Dataset entries:
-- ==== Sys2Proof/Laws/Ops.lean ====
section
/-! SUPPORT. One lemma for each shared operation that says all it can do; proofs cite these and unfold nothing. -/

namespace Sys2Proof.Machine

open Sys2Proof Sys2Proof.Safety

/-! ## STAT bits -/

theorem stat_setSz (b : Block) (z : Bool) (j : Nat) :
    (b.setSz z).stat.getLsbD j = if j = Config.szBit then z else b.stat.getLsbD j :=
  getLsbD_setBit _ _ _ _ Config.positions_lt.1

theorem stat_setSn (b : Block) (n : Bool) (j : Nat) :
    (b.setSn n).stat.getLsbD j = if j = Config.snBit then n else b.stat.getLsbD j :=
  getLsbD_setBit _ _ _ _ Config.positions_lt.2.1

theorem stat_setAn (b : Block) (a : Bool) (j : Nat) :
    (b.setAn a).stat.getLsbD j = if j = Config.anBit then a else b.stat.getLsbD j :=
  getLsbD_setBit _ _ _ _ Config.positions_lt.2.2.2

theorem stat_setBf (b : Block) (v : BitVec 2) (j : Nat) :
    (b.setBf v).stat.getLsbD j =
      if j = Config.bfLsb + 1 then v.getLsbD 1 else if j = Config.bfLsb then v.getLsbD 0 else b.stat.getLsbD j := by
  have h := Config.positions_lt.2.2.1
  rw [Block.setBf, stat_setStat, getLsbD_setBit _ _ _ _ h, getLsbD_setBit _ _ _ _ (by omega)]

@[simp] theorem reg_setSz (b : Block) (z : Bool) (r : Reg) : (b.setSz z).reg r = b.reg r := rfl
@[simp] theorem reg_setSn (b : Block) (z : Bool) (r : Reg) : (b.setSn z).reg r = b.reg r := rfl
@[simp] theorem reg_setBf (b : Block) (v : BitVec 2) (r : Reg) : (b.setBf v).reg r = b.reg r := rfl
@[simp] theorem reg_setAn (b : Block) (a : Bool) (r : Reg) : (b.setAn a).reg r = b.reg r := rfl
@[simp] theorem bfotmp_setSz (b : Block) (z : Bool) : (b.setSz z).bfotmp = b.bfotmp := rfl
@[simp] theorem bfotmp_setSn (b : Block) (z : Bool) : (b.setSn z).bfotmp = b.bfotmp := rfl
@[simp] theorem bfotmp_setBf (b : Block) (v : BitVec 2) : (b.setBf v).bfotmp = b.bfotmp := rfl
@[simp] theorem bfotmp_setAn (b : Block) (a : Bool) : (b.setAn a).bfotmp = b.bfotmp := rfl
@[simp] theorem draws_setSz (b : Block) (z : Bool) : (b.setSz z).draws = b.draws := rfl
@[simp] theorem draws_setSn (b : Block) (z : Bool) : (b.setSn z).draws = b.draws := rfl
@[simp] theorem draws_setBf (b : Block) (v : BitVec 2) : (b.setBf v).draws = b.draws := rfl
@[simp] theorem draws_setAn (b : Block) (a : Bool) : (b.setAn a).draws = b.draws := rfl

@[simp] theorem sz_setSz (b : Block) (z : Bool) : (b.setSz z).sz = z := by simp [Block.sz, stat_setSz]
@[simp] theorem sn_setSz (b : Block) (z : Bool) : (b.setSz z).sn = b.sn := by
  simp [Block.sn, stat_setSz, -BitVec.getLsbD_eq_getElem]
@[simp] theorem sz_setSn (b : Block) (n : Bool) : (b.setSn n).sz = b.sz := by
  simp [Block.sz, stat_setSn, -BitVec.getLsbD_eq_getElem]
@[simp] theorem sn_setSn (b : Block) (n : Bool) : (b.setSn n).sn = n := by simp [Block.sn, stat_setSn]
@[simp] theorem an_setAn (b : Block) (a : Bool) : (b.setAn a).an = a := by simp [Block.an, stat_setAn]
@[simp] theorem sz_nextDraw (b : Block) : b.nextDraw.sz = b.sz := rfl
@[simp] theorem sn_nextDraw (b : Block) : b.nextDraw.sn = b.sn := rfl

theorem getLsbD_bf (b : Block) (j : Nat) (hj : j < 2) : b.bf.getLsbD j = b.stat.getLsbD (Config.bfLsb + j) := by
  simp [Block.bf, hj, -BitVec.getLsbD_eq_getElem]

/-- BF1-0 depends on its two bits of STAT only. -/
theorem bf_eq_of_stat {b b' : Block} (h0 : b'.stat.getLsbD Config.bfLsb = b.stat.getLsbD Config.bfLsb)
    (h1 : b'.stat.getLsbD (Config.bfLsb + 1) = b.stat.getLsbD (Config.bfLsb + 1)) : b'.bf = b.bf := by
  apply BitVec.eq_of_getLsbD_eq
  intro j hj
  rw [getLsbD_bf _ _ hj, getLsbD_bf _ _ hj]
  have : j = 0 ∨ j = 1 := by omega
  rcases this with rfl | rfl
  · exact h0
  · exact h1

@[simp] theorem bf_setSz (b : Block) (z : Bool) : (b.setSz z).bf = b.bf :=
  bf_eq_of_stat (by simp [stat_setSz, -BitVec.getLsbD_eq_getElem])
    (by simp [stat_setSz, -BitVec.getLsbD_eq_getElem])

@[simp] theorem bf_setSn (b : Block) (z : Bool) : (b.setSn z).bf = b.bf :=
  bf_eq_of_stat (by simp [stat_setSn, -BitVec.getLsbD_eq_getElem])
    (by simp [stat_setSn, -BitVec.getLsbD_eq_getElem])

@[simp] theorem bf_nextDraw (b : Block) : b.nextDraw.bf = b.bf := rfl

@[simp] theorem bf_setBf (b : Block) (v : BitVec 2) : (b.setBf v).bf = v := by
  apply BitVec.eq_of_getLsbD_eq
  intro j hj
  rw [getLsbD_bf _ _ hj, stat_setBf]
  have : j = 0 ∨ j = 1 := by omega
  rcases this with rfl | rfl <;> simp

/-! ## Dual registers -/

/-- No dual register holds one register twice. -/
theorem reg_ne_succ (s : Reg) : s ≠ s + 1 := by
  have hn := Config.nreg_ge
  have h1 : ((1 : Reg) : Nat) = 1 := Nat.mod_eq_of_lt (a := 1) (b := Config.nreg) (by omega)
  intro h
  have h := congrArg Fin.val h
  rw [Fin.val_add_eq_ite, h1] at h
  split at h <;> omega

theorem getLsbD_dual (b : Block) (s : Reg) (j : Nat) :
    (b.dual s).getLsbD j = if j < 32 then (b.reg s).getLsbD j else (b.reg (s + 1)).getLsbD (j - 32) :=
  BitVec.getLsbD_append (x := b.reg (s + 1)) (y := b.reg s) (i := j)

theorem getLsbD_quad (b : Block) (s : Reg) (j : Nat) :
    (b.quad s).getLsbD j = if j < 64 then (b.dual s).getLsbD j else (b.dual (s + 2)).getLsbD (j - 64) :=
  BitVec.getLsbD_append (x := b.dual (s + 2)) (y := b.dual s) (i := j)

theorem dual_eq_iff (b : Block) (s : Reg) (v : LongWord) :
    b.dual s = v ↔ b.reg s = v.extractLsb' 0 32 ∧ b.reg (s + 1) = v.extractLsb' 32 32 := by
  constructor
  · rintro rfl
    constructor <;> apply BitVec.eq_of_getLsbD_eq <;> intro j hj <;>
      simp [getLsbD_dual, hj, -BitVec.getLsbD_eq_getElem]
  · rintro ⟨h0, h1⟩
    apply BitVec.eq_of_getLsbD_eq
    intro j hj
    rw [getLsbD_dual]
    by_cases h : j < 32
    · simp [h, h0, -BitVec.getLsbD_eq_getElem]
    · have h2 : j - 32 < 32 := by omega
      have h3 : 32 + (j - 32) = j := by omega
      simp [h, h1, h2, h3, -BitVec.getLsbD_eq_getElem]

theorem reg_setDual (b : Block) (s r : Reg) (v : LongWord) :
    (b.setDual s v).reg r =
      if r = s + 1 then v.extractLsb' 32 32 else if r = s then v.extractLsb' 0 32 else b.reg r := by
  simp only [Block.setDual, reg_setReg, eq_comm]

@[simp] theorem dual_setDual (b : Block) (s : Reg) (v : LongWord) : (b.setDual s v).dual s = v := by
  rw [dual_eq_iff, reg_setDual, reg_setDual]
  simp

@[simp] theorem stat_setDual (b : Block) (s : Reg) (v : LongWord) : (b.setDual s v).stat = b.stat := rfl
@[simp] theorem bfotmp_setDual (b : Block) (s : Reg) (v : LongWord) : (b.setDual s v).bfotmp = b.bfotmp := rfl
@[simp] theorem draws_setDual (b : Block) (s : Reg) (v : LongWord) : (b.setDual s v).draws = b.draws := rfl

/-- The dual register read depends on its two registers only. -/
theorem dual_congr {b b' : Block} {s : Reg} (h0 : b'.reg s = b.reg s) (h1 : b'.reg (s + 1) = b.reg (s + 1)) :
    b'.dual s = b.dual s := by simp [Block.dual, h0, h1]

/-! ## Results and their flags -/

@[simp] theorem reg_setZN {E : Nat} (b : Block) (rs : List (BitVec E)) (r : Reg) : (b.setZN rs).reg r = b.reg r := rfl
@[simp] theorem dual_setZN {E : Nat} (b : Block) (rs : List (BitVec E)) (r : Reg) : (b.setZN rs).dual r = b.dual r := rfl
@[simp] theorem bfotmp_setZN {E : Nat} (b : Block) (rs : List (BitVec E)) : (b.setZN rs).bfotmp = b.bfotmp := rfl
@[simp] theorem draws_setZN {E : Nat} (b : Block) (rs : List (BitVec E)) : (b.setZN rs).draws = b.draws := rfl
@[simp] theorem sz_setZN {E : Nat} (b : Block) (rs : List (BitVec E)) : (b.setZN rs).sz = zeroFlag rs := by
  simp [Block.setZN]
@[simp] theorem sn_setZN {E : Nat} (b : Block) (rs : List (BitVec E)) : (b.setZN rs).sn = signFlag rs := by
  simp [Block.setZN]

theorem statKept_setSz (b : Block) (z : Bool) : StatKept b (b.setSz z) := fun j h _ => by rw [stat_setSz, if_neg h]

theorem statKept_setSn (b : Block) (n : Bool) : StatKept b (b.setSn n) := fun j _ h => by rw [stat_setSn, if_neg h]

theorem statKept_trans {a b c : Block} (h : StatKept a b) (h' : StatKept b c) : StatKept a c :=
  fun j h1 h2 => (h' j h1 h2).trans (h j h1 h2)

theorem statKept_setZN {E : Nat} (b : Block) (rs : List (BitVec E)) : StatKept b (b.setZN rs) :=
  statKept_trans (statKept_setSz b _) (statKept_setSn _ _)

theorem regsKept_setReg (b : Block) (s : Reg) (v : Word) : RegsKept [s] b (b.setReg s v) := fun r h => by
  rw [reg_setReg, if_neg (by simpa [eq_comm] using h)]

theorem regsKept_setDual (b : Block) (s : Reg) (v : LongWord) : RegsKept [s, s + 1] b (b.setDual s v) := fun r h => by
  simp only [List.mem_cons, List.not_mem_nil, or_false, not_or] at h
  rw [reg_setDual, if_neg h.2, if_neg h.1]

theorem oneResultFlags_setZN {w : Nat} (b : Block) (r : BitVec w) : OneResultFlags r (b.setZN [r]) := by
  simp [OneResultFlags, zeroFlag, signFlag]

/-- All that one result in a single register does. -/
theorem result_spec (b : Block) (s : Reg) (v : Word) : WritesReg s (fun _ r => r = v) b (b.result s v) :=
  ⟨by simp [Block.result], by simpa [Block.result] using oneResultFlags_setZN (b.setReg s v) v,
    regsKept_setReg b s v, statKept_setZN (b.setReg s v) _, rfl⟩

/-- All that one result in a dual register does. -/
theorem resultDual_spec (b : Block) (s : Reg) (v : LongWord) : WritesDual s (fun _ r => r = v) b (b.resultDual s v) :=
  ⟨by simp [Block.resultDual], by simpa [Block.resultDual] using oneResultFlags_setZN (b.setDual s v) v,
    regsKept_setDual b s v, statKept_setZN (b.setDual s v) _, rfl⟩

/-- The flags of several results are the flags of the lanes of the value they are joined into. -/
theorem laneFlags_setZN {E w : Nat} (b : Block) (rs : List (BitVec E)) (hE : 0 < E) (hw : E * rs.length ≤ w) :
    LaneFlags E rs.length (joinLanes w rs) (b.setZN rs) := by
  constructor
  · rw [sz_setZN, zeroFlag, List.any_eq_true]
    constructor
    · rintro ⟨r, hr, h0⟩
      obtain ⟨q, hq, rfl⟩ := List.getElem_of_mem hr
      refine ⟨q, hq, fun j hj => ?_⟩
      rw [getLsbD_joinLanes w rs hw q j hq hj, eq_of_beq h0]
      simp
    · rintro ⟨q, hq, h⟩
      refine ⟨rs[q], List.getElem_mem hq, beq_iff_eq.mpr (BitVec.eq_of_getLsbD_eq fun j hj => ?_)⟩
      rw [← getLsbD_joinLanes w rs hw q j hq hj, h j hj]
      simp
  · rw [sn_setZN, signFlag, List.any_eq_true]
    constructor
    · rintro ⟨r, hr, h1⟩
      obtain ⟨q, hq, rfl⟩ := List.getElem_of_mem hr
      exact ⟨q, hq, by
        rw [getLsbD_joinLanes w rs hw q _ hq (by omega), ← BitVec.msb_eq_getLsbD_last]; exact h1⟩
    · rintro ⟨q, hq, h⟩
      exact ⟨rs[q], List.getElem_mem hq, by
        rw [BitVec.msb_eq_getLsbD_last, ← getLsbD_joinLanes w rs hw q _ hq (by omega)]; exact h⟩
* * *
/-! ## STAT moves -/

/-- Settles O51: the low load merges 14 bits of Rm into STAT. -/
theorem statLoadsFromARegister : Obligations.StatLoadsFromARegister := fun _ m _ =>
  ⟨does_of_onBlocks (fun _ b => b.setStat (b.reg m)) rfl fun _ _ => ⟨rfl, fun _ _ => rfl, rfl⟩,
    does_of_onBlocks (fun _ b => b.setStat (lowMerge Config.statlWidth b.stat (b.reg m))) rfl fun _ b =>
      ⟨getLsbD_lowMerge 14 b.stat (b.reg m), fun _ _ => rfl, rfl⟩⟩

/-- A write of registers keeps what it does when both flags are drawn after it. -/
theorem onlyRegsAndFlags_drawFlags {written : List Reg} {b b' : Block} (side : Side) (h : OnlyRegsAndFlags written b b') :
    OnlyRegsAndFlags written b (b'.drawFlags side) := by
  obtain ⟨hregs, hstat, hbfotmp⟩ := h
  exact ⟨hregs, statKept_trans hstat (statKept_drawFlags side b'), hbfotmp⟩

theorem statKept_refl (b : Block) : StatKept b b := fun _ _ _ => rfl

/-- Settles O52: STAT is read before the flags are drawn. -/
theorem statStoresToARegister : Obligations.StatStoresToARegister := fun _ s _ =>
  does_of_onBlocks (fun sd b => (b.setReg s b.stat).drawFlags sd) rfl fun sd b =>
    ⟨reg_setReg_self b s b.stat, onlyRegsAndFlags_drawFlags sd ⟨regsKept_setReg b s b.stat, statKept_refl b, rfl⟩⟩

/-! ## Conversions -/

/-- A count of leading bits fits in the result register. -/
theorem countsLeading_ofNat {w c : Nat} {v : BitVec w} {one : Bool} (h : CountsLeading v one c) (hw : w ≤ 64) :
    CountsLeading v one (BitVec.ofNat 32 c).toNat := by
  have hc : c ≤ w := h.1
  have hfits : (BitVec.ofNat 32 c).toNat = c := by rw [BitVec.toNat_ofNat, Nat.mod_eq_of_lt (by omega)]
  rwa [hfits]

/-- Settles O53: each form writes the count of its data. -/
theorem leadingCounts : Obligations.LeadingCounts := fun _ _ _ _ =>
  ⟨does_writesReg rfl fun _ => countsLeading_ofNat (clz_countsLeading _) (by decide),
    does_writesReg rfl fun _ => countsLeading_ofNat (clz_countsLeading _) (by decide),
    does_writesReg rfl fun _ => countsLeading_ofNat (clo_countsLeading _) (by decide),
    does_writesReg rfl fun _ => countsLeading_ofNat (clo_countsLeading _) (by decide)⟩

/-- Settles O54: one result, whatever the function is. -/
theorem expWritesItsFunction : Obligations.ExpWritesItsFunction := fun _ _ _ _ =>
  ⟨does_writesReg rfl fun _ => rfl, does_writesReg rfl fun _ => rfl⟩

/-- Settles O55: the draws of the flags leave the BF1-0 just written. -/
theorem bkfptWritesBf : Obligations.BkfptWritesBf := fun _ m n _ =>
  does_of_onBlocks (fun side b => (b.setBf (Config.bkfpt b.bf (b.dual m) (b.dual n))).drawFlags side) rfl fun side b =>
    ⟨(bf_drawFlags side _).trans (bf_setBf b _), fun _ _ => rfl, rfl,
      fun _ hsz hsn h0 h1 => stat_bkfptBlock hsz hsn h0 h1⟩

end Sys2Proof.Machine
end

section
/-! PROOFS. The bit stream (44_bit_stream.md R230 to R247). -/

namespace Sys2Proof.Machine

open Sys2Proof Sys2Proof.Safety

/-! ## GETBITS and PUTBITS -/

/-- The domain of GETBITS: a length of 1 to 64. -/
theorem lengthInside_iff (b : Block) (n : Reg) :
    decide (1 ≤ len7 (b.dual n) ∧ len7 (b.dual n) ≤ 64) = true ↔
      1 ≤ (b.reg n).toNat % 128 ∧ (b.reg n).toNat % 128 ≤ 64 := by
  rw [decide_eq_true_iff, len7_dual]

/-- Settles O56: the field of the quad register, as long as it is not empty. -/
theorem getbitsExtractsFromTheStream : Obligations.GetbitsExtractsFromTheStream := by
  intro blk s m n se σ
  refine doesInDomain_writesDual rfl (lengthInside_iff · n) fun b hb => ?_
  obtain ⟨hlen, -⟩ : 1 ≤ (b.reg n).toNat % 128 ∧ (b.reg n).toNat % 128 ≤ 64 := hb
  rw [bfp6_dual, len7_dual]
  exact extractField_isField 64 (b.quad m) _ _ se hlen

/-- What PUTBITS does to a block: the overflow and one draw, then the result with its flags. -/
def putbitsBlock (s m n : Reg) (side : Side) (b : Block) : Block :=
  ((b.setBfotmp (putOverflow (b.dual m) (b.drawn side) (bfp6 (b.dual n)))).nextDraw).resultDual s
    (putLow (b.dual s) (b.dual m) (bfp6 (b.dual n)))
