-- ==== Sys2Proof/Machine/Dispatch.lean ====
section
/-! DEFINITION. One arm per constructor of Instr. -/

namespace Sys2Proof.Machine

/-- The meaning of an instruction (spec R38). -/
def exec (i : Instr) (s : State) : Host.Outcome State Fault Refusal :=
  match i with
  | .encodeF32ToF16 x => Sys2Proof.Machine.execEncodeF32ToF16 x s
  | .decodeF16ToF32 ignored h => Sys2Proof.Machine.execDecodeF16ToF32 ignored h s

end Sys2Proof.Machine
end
---
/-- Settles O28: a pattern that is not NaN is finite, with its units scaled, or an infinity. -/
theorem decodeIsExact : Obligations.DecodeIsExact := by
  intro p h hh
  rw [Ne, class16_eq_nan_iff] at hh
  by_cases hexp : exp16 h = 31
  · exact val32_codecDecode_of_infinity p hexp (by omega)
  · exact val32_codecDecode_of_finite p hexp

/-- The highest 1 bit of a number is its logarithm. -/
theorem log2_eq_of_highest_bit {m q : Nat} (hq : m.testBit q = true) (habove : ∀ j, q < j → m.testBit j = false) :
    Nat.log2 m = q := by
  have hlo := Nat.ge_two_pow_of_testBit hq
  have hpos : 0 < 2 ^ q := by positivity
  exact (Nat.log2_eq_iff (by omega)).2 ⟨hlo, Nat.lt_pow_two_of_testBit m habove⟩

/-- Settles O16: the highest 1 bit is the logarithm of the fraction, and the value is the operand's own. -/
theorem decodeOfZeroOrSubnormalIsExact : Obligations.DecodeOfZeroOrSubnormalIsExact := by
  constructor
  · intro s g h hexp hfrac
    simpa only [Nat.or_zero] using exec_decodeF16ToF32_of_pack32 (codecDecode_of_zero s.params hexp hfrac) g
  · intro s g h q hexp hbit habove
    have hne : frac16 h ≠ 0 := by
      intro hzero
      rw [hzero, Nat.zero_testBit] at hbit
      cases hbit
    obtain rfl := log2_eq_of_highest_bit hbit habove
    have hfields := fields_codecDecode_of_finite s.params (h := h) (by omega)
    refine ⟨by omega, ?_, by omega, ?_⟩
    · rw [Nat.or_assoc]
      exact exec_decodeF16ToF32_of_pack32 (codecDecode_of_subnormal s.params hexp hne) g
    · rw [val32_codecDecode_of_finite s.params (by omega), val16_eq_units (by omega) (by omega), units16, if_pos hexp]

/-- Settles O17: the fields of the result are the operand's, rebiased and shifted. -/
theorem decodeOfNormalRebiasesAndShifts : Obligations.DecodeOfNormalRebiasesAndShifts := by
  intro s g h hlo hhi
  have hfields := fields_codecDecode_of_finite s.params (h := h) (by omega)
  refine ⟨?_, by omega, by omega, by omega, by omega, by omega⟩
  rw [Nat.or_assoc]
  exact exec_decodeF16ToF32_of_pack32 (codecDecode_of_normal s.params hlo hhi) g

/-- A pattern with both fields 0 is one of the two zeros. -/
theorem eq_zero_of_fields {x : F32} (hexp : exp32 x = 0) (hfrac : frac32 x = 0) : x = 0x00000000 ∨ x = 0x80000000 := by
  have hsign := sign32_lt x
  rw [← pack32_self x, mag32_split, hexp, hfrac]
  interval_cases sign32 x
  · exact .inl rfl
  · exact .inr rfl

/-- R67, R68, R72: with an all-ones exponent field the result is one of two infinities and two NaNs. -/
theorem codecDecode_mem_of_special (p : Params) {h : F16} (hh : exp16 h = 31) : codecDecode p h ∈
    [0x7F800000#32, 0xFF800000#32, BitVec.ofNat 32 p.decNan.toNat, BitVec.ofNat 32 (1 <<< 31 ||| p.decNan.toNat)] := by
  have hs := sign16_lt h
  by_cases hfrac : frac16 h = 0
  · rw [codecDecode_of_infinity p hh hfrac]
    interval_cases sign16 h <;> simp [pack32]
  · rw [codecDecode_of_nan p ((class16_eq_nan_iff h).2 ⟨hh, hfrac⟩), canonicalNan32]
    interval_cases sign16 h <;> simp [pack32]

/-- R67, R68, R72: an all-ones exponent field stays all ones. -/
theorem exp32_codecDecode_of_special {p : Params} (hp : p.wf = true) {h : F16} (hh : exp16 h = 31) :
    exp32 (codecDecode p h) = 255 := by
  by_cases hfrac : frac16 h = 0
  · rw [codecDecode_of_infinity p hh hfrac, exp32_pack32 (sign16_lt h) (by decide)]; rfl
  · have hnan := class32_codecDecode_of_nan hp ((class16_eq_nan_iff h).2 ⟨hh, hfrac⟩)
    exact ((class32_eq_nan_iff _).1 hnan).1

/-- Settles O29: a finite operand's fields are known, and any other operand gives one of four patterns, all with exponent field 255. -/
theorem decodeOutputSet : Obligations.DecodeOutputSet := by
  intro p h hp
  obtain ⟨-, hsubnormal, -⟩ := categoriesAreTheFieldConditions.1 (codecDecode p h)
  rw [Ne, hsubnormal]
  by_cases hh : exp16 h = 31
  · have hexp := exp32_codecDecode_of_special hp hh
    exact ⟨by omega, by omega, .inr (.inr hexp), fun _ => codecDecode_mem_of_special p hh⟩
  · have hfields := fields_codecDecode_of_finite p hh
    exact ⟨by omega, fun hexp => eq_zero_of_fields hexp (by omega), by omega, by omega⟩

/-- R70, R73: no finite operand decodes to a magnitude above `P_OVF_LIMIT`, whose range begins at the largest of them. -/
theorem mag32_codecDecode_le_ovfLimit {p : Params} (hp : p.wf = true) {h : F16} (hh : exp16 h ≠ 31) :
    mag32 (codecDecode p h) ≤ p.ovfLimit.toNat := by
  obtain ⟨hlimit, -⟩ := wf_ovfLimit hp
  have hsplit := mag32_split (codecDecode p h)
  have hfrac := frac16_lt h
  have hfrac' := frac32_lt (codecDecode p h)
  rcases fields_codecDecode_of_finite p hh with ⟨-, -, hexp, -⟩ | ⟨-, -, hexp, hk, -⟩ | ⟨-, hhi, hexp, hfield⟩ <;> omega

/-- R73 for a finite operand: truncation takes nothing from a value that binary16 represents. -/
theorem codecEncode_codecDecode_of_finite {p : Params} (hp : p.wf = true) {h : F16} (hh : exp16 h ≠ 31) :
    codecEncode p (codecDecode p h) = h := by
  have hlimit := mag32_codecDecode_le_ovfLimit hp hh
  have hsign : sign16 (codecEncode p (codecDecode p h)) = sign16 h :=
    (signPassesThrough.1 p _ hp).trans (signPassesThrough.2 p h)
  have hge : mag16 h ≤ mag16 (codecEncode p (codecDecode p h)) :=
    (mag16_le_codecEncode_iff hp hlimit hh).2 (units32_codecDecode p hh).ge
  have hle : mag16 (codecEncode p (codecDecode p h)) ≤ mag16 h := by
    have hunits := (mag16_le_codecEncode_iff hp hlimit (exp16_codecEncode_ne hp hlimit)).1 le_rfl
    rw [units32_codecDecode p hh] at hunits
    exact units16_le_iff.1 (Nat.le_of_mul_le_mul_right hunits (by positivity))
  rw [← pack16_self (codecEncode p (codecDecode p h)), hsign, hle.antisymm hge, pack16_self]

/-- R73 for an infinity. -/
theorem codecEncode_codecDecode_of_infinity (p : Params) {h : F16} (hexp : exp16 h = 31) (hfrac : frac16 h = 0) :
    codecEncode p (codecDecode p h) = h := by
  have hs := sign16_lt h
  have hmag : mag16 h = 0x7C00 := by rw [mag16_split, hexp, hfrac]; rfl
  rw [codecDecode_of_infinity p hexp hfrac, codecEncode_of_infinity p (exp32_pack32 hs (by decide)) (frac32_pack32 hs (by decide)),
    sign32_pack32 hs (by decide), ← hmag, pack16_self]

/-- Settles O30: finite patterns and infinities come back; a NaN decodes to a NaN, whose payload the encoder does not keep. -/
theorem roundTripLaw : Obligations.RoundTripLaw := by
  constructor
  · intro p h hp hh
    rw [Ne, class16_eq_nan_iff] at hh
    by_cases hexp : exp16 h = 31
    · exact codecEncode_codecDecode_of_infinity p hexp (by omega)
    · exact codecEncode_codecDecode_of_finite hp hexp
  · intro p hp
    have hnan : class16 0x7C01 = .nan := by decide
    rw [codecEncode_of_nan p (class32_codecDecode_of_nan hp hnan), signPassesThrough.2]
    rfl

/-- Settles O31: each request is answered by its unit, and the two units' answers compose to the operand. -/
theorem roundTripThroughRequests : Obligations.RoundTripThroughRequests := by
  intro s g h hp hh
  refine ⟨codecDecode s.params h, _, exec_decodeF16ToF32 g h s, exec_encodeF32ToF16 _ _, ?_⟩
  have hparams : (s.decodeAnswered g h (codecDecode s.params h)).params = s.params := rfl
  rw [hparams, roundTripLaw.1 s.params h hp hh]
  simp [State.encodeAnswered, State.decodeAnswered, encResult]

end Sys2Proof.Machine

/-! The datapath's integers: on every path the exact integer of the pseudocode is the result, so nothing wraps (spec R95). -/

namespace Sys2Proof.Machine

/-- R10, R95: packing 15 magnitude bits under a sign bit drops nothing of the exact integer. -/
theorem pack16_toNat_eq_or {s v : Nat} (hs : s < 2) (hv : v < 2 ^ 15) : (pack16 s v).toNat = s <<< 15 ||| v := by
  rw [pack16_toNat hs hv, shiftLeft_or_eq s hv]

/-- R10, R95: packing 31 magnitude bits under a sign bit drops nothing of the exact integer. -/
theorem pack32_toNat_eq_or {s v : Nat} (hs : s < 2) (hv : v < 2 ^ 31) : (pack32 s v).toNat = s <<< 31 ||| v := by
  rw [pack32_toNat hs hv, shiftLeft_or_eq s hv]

▸ Exercise description
Retype, exactly and in full, the lines above from the one containing "exact .inl rfl" through the one containing "theorem codecDecode_mem_of_special (p".

▸ Answer for this exercise
  · exact .inl rfl
  · exact .inr rfl

/-- R67, R68, R72: with an all-ones exponent field the result is one of two infinities and two NaNs. -/
theorem codecDecode_mem_of_special (p : Params) {h : F16} (hh : exp16 h = 31) : codecDecode p h ∈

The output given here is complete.